Рискну оказаться в тупике, как Джеймс Мэй, который как-то спросил у зрителей, знакомо ли им чувство “щекотки в основании пениса, когда едешь на некоторых машинах”. Он обнаружил, что никто, кроме него, никогда не испытывал щекотки в основании пениса от того, что вел автомобиль. Я же хочу поговорить об одном особом моменте, который, я уверен, знаком профессиональному автолюбителю.
Это мгновение острого экстаза с оттенком вины, когда смотришь на договор, заносишь ручку, еще раз проглядываешь текст и опускаешь ручку на пунктир. Ты знаешь, что будешь вспоминать эти секунды с горечью и стыдом – зато за рулем лучшей машины, на которую только удалось раскрутить банк.
Это момент сделки. Миг, когда в запале страсти ты берешь кредит, проценты с которого могли бы спасти Грецию. И только ради ключей от той единственной машины, которую ты ну никак не мог себе позволить, но просто не мог не купить. Более того. Раньше я даже оправдывал катастрофические финансовые последствия сделки тем, что такой автомобиль – будь это древний Opel Manta или рассыпающийся Cavalier SRi – поднимет мою самооценку и даcт мне более счастливый взгляд на жизнь, который улучшит карьерные перспективы внештатного радиоведущего и, конечно же, окупится с лихвой.
Конечно, он не окупился ни разу. Это погубило меня, и к 25 годам я все еще выплачивал проценты за машины, давно отправленные на свалку. На год или два моим единственным транспортом стал велосипед. Фиолетовый. Я целых 10 лет выплачивал трехлетний кредит за прекрасный Honda NSR 125R, который украл мое сердце в те времена, когда банка фасоли была для меня роскошью. И все же: могу спорить, что в то время я был счастливее шейха, выбирающего цвет своего очередного Bugatti Veyron.
Так на каком же принципе основывается эта моя удивительная новая теория? Это предел возможностей!

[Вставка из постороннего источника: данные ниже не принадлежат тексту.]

-- ==== Sys2Proof/Certificates/Slice0/Obligations.lean ====
section
/-! DEFINITION. The statements for the provers, chapter by chapter of the manual. OBLIGATIONS.json lists them with the
rules they rest on. -/

section ArbiterStatements

open Sys2Proof Sys2Proof.Machine

/-! ### The machine -/

/-- The command at the front of the queue is executed on the state with the rest of the queue. -/
def Obligations.StepTakesFrontCommand : Prop :=
  ∀ (c : Instr) (rest : List Instr) (s : State),
    step { s with pending := c :: rest } = exec c { s with pending := rest }

/-- On an empty queue a step takes one event that is due, any one where several are, and lets a millisecond pass where
none is (the model's choice, log 2 and log 3). -/
def Obligations.EmptyQueueStepTakesDueEvent : Prop :=
  ∀ s : State, s.pending = [] →
    (dueEvents s = [] → step s = .next { s with now := s.now + 1 }) ∧
    (∀ i, dueEvents s = [i] → step s = exec i s) ∧
    (2 ≤ (dueEvents s).length → ∃ i ∈ dueEvents s, step s = exec i { s with draws := s.draws + 1 })

/-- Every command completes (log 17: nothing in the manual stops the block), a timed event that is not due among them
(log 4), and none moves the instant, the free choices or the queue, which are the model's own and stay through
POWER_ON_RESET as well (log 6). What logs 4 and 6 settle is the model's choice, and log 17 its reading. -/
def Obligations.EveryCommandCompletes : Prop :=
  ∀ (c : Instr) (s : State), ∃ t, exec c s = .next t ∧ t.now = s.now ∧ t.draws = s.draws ∧ t.pending = s.pending

/-! ### Resets and ENABLE -/

/-- The values the manual gives the state after power-on reset (R4, R25, R34, R52, R85, R108, R110, R134, R135, R137,
R140, R143, R151, R167, R176, R183, R185, R187, R193, R198). The board lines and the monitor are sampled then, and are
in the statement of POWER_ON_RESET. -/
def Obligations.ResetHasPowerOnValues : Prop :=
  let s := State.reset
  (∀ x, s.record x = { gen := 0, claim := none }) ∧
  (∀ ch, s.entry ch =
    { list := [], policy := .priority, idle := 0, winner := none, target := 0, pattern := .steady }) ∧
  (∀ n ch, (s.scene n).inUse = 0 ∧ tget (s.scene n).levels ch = none) ∧
  (∀ n, (s.player n).state = .free ∧ (s.player n).holder = none ∧ (s.player n).queue = [] ∧
    (s.player n).streamComplete = false ∧ (s.player n).level = 0 ∧ (s.player n).claim = none) ∧
  (∀ l, (s.line l).sense = .level ∧ (s.line l).polarity = .first ∧ (s.line l).anyEdge = false ∧
    (s.line l).filter = 0 ∧ (s.line l).stretch = 0 ∧ (s.line l).filtered = false ∧ (s.line l).filterEnd = none ∧
    (s.line l).activity = .quiet ∧ (s.line l).stretchEnd = none ∧ (s.line l).binding = none ∧
    (s.line l).claim = none) ∧
  (∀ ch, (s.chan ch).fade = .parked ∧ (s.chan ch).target = 0 ∧ (s.chan ch).pattern = .steady ∧
    (s.chan ch).defaultIndex = 3 ∧ (s.chan ch).defaultShape = .linear) ∧
  ((s.clock 0).halfPeriod = 13 ∧ (s.clock 1).halfPeriod = 25 ∧ (s.clock 2).halfPeriod = 5 ∧
    (s.clock 3).halfPeriod = 50 ∧ ∀ k, (s.clock k).offHalf = false ∧ (s.clock k).began = none) ∧
  s.derateCeiling = 2048 ∧ s.lampTest = none ∧
  s.output.stage = .off ∧ s.output.lastCause = .enableLow ∧ s.output.recovery = 0 ∧ s.output.demand = false ∧
  s.output.initEnd = none ∧ s.output.softEnd = none ∧ s.output.recoveryEnd = none ∧ s.output.standbyEnd = none ∧
  s.output.activeEnd = none ∧
  (∀ ch, s.out ch = { enabled := true, manual := false, fault := .ready, retry := 0, cleanEnd := none }) ∧
  (∀ w, s.watch w = none) ∧
  (∀ p, (s.right p).quota = 16 ∧ (s.right p).held = 0) ∧
  (∀ p, (∀ i, arg s p i = 0) ∧ (s.port p).status = .ok ∧ (s.port p).handle = none ∧ (s.port p).extra = 0 ∧
    (s.port p).selChannel = 0 ∧ (s.port p).selSlot = 0 ∧ (s.port p).selList = 0 ∧ (s.port p).selScene = 0 ∧
    (s.port p).selPlayer = 0 ∧ (s.port p).accepted = 0 ∧ (s.port p).refused = 0 ∧
    (s.port p).frameError = false ∧ (s.port p).queue = [] ∧ (s.port p).overflow = false ∧ (s.port p).kindMask = 0)

/-- Power-on reset with ENABLE low: every piece of state at its power-on value, the straps and pins sampled; the
model's instant, draws and queue stay (log 6). With ENABLE high it is followed by ENABLE going high (R110, R148, R151,
R155, R193). ENABLE going high in OFF enters INIT for 10 ms and offers a STAGE notice to every port; every channel is
closed (R153, R155). In any other stage ENABLE stands high already, an event the manual does not give: that nothing
changes there is log 24, the model's reading. -/
def Obligations.PowerOnResetThenEnableHigh : Prop :=
  (∀ (pins : PowerOnPins) (s : State),
    (pins.enable = false → ∃ t, exec (.powerOnReset pins) s = .next t ∧
      t = { State.reset with
        now := s.now, draws := s.draws, pending := s.pending, lts := pins.lts,
        address0 := pins.address0, address1 := pins.address1, access := t.access, lines := t.lines,
        output := { State.reset.output with
          hold := pins.hold,
          supply := ⟨pins.lampSupplyLow, pins.overcurrent, pins.overtempWarn, pins.overtempShutdown⟩ } } ∧
      t.access.maintenance = pins.msel ∧
      (∀ p, t.right p =
        { ceiling := if p = pins.msel then 7 else 6, sceneEdit := decide (p = pins.msel), quota := 16, held := 0 }) ∧
      ∀ l, t.line l = { LineState.reset with raw := pins.lines.getLsbD l.val }) ∧
    (pins.enable = true → ∀ t, exec (.powerOnReset { pins with enable := false }) s = .next t →
      exec (.powerOnReset pins) s = exec .enableHigh t)) ∧
  (∀ s : State,
    (s.output.stage = .off → exec .enableHigh s = .next { s with
      output := { s.output.idle with
        stage := .init, lastCause := .enableHigh, initEnd := some (s.now + 10) },
      modulator := tmap (fun m => { m with fade := .parked }) s.modulator,
      ports := tmap (offerTo (.stage .init .enableHigh)) s.ports }) ∧
    (s.output.stage ≠ .off → exec .enableHigh s = .next s))

/-- ENABLE going low, in any stage but OFF: what each block keeps and loses (R26, R34, R108, R123, R137, R140, R147,
R154, R187, R198). A channel that a freed record covered, or whose stored outcome is the one its list gives, ends with
no winner, the idle level and STEADY; what the resolver stores for any other channel stays (R34, R41, R52); the
modulator holds these targets and patterns, every channel PARKED (R134). In OFF ENABLE stands low already, an event
the manual does not give: that nothing changes there is log 24, the model's reading. -/
def Obligations.EnableLowClearsArbiter : Prop :=
  ∀ s : State,
    (s.output.stage = .off → exec .enableLow s = .next s) ∧
    (s.output.stage ≠ .off → ListsInv s → CountsInv s → ∃ t, exec .enableLow s = .next t ∧
      t = { s with
        output := { s.output.idle with stage := .off, lastCause := .enableLow, recovery := 0, demand := false },
        lampTest := none, pool := t.pool, resolver := t.resolver, modulator := t.modulator, access := t.access,
        scenes := t.scenes, players := t.players, lines := t.lines, clocks := t.clocks, outs := t.outs,
        ports := t.ports } ∧
      (∀ x, t.record x = freed (s.record x)) ∧
      (∀ ch, (t.entry ch).list = [] ∧ (t.entry ch).policy = (s.entry ch).policy ∧
        (t.entry ch).idle = (s.entry ch).idle) ∧
      (∀ ch, (inSet (coveredBy s (indexes 48)) ch = true ∨ Resolved s ch) →
        (t.entry ch).winner = none ∧ (t.entry ch).target = (s.entry ch).idle ∧ (t.entry ch).pattern = .steady) ∧
      (∀ ch, inSet (coveredBy s (indexes 48)) ch = false → (t.entry ch).winner = (s.entry ch).winner ∧
        (t.entry ch).target = (s.entry ch).target ∧ (t.entry ch).pattern = (s.entry ch).pattern) ∧
      (ModulatorInv s → ∀ ch,
        (t.chan ch).target = (t.entry ch).target ∧ (t.chan ch).pattern = (t.entry ch).pattern) ∧
      (∀ ch, (t.chan ch).fade = .parked ∧ (t.chan ch).defaultIndex = (s.chan ch).defaultIndex ∧
        (t.chan ch).defaultShape = (s.chan ch).defaultShape) ∧
      t.access.maintenance = s.access.maintenance ∧
      (∀ p, t.right p = { s.right p with held := 0 }) ∧
      (∀ n, t.scene n = { s.scene n with inUse := 0 }) ∧
      (∀ n, (s.player n).state = .free → freesPlayer s (indexes 48) n = false → t.player n = s.player n) ∧
      (∀ n, (s.player n).state ≠ .free →
        t.player n = { Player.reset with state := .loading, holder := (s.player n).holder }) ∧
      (∀ l, t.line l =
        { s.line l with filterEnd := none, stretchEnd := none, activity := .quiet, claim := none }) ∧
      (∀ k, t.clock k = { s.clock k with offHalf := false, began := none }) ∧
      (∀ ch, t.out ch = { s.out ch with fault := .ready, retry := 0, cleanEnd := none }) ∧
      ∀ p, t.port p = offerTo (.stage .off .enableLow) { s.port p with queue := [], overflow := false })

/-- The end of INIT: STANDBY with cause INIT_END and on to SOFTSTART where it may, the lines taken up afresh, the
clocks in an ON-half, the start-up lamp test where LTS is strapped and HOLD released (R124, R137, R148, R155, R157).
With no record placed, the bound lines' records are re-created in line order in the lowest slots, from their
templates, with the generations the slots hold, ACTIVE where the line is found active (R26, R124). The notices of each
port are, in this order, STAGE STANDBY, the WINNER notices of each re-creation in line order, the LINE START of each
line found active that reaches the port, and STAGE SOFTSTART where the stage moves on (R124, R153, R179, R186). -/
def Obligations.InitEndTakesUpLinesAndClaims : Prop :=
  (∀ s : State, s.output.stage = .init → dueAt s.output.initEnd s.now = true →
    ∃ t, exec .initIntervalEnd s = .next t ∧
      StandbyEntered .initEnd s.output t ∧ Offered (.stage .standby .initEnd) s t ∧
      t.lampTest = (if s.lts && !s.output.hold then some (s.now + 1000) else s.lampTest) ∧
      (∀ k, t.clock k = { s.clock k with offHalf := false, began := some s.now }) ∧
      (∀ l, t.line l = { s.line l with
        filtered := (s.line l).raw, filterEnd := none, stretchEnd := none,
        activity := freshActivity (s.line l).sense (s.line l).polarity (s.line l).raw,
        claim := (t.line l).claim }) ∧
      (∀ l, (s.line l).binding = none → (t.line l).claim = (s.line l).claim) ∧
      t.access = s.access ∧ t.scenes = s.scenes ∧ t.players = s.players ∧
      ∀ p, RegistersKept (s.port p) (t.port p) ∧ ResultsKept (s.port p) (t.port p)) ∧
  (∀ s : State, s.output.stage = .init → dueAt s.output.initEnd s.now = true →
    (∀ x, (s.record x).claim = none) → (∀ ch, (s.entry ch).list = []) →
    ∃ (t : State) (u : Nat → State), exec .initIntervalEnd s = .next t ∧
      (u 0).pool = s.pool ∧ (u 0).resolver = s.resolver ∧ (u 0).watches = s.watches ∧
      (∀ p, Queued [.stage .standby .initEnd] (s.port p) ((u 0).port p)) ∧
      (∀ l : Line, (s.line l).binding = none → u (l.val + 1) = u l.val) ∧
      (∀ (l : Line) template, (s.line l).binding = some template →
        (∀ p, Announced p [] template.channels (u l.val) (u (l.val + 1))) ∧
        WinnersSpend template.channels (u l.val) (u (l.val + 1)) ∧
        ∃ h : Handle, (t.line l).claim = some h ∧
          claimAt t h = some (lineClaim l (t.line l).isActive template) ∧
          h.gen = (s.record h.slot).gen ∧
          h.slot.val = ((indexes 8).filter fun k => decide (k < l) && (s.line k).binding.isSome).length ∧
          Placed h.slot (lineClaim l (t.line l).isActive template) (u l.val) (u (l.val + 1))) ∧
      t.pool = (u 8).pool ∧ t.resolver = (u 8).resolver ∧
      (∀ w, t.watch w = spentBy .line ((indexes 8).filter fun l => (t.line l).isActive) ((u 8).watch w)) ∧
      ∀ p, Queued
        ((told s p .line ((indexes 8).filter fun l => (t.line l).isActive)).map (fun l => .line l .start) ++
          if t.output.stage = .softstart then [.stage .softstart .demand] else [])
        ((u 8).port p) (t.port p))

/-! ### Ports, frames and results -/

/-- In OFF and INIT every port command but PORT_RESET is refused WRONG_STATE, and past those stages a command whose
right the port lacks is refused PRIVILEGE; a refused command sets its result registers and steps its refused counter,
and nothing else (R191, R192). -/
def Obligations.PortChecksRefuse : Prop :=
  ∀ (c : Instr) (p : Port) (n : Need) (s : State), portCommand c = some (p, n) →
    (refusesCommands s.output.stage = true → exec c s = .next (refusedState p .wrongState 0 s)) ∧
    (refusesCommands s.output.stage = false → holdsRight s p n = false →
      exec c s = .next (refusedState p .privilege 0 s))

/-- What each frame does that the model gives to the row WRITE_FRAME_DISCARDED, which carries a frame as received (log
8). A write frame that is not the offset, two data bytes and the right check byte sets the frame-error flag and does
nothing else (R188, R189, R199). By log 8, the model's reading, the frames that are no write frame at this port do
nothing here: one addressed to another target, one that ends after its offset byte (one that ends before any byte is
log 29, the model's choice), and on port 2 one with the direction bit of a read, whose reading is a row of its own
where it clears; and a good write does what the register write does. -/
def Obligations.WriteFrameIsChecked : Prop :=
  ∀ (p : Port) (address : Nat) (bytes : List Byte) (s : State),
    (isAddressed s p address = false → exec (.writeFrameDiscarded p address bytes) s = .next s) ∧
    (bytes.length ≤ 1 → exec (.writeFrameDiscarded p address bytes) s = .next s) ∧
    (p = 2 → (bytes.headD 0).getLsbD 7 = true → exec (.writeFrameDiscarded p address bytes) s = .next s) ∧
    (isAddressed s p address = true → ∀ b hi lo check, bytes = [b, hi, lo, check] →
      (p = 2 → b.getLsbD 7 = false) →
      (check ≠ crc8 [b, hi, lo] →
        exec (.writeFrameDiscarded p address bytes) s = .next (s.modPort p fun q => { q with frameError := true })) ∧
      (check = crc8 [b, hi, lo] →
        exec (.writeFrameDiscarded p address bytes) s = exec (.registerWrite p b (hi ++ lo)) s)) ∧
    (isAddressed s p address = true → 2 ≤ bytes.length → bytes.length ≠ 4 →
      (p = 2 → (bytes.headD 0).getLsbD 7 = false) →
      exec (.writeFrameDiscarded p address bytes) s = .next (s.modPort p fun q => { q with frameError := true }))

Мой Cavalier SRi был бывшей патрульной машиной. Ему здорово досталось: 10 лет он мотался по Ланкаширу в азартных погонях за угонщиками на хот-хэтчах. Но он был белым с бамперами цвета графита и тонкой красной полоской по всему кузову. У него были магнитола со съемной панелькой и литые диски. И я не сомневался, что он превратит меня в такого уверенного в себе, модного ведущего на ланкаширском радио BBC, что в один прекрасный день я вспомню о его покупке как о судьбоносном моменте моей карьеры радиоведущего. То есть как о своей лучшей инвестиции. Конечно, все было не так. Он пожирал передние шины с аппетитом, который не позволял мне утолить мой собственный голод, и окончил свой путь в болоте. Но еще раньше кто-то свистнул магнитолу. С панелькой, которую я забыл снять. Все это очень меня огорчило. Но я ничему не научился и купил “грифельно-черный” Scirocco, который был абсолютно и безоговорочно восхитителен. Пока не провернулся вкладыш шатуна.
Но я поспорю – и сейчас начнется теория, – что однажды видел еще большую печаль на лице одного очень-очень богатого молодого человека. В глухом уголке мира мы со съемочной группой пытались снимать в +52°. Побежденный жарой помощник оператора лежал на заднем сиденье, звукооператор приобрел странный цвет, над чем мы дружно хохотали. А на лице богатого мальчика было написано, что его покинули жизнь, энергия и надежда. Он мог, если бы захотел, взять мобильник, заказать вызолоченный Bugatti Veyron и получить его раньше, чем мы отсняли бы очередной эпизод. Но такая машина есть у всех его друзей – так зачем она ему? Какой машиной он мог бы удивить их? Какой суперкар дал бы ему хоть слабое подобие той щекотки, о которой говорил Джеймс Мэй?
Думаю, никакой. Все, что ему было нужно, это тончайшая чековая книжка и бумажка, в которой написано, что в обмен на 90% своего годового заработка он получает ключи от Cavalier SRi 1985 года с красной полосой и литыми дисками. И еще компания друзей, наповал сраженных этой чудной тачкой, которые будут делить с ним радость обладания ею, пока она не взорвется.
Возможно, все это полная чушь. Но, думаю, будет лучше, если мы поверим, что это не так.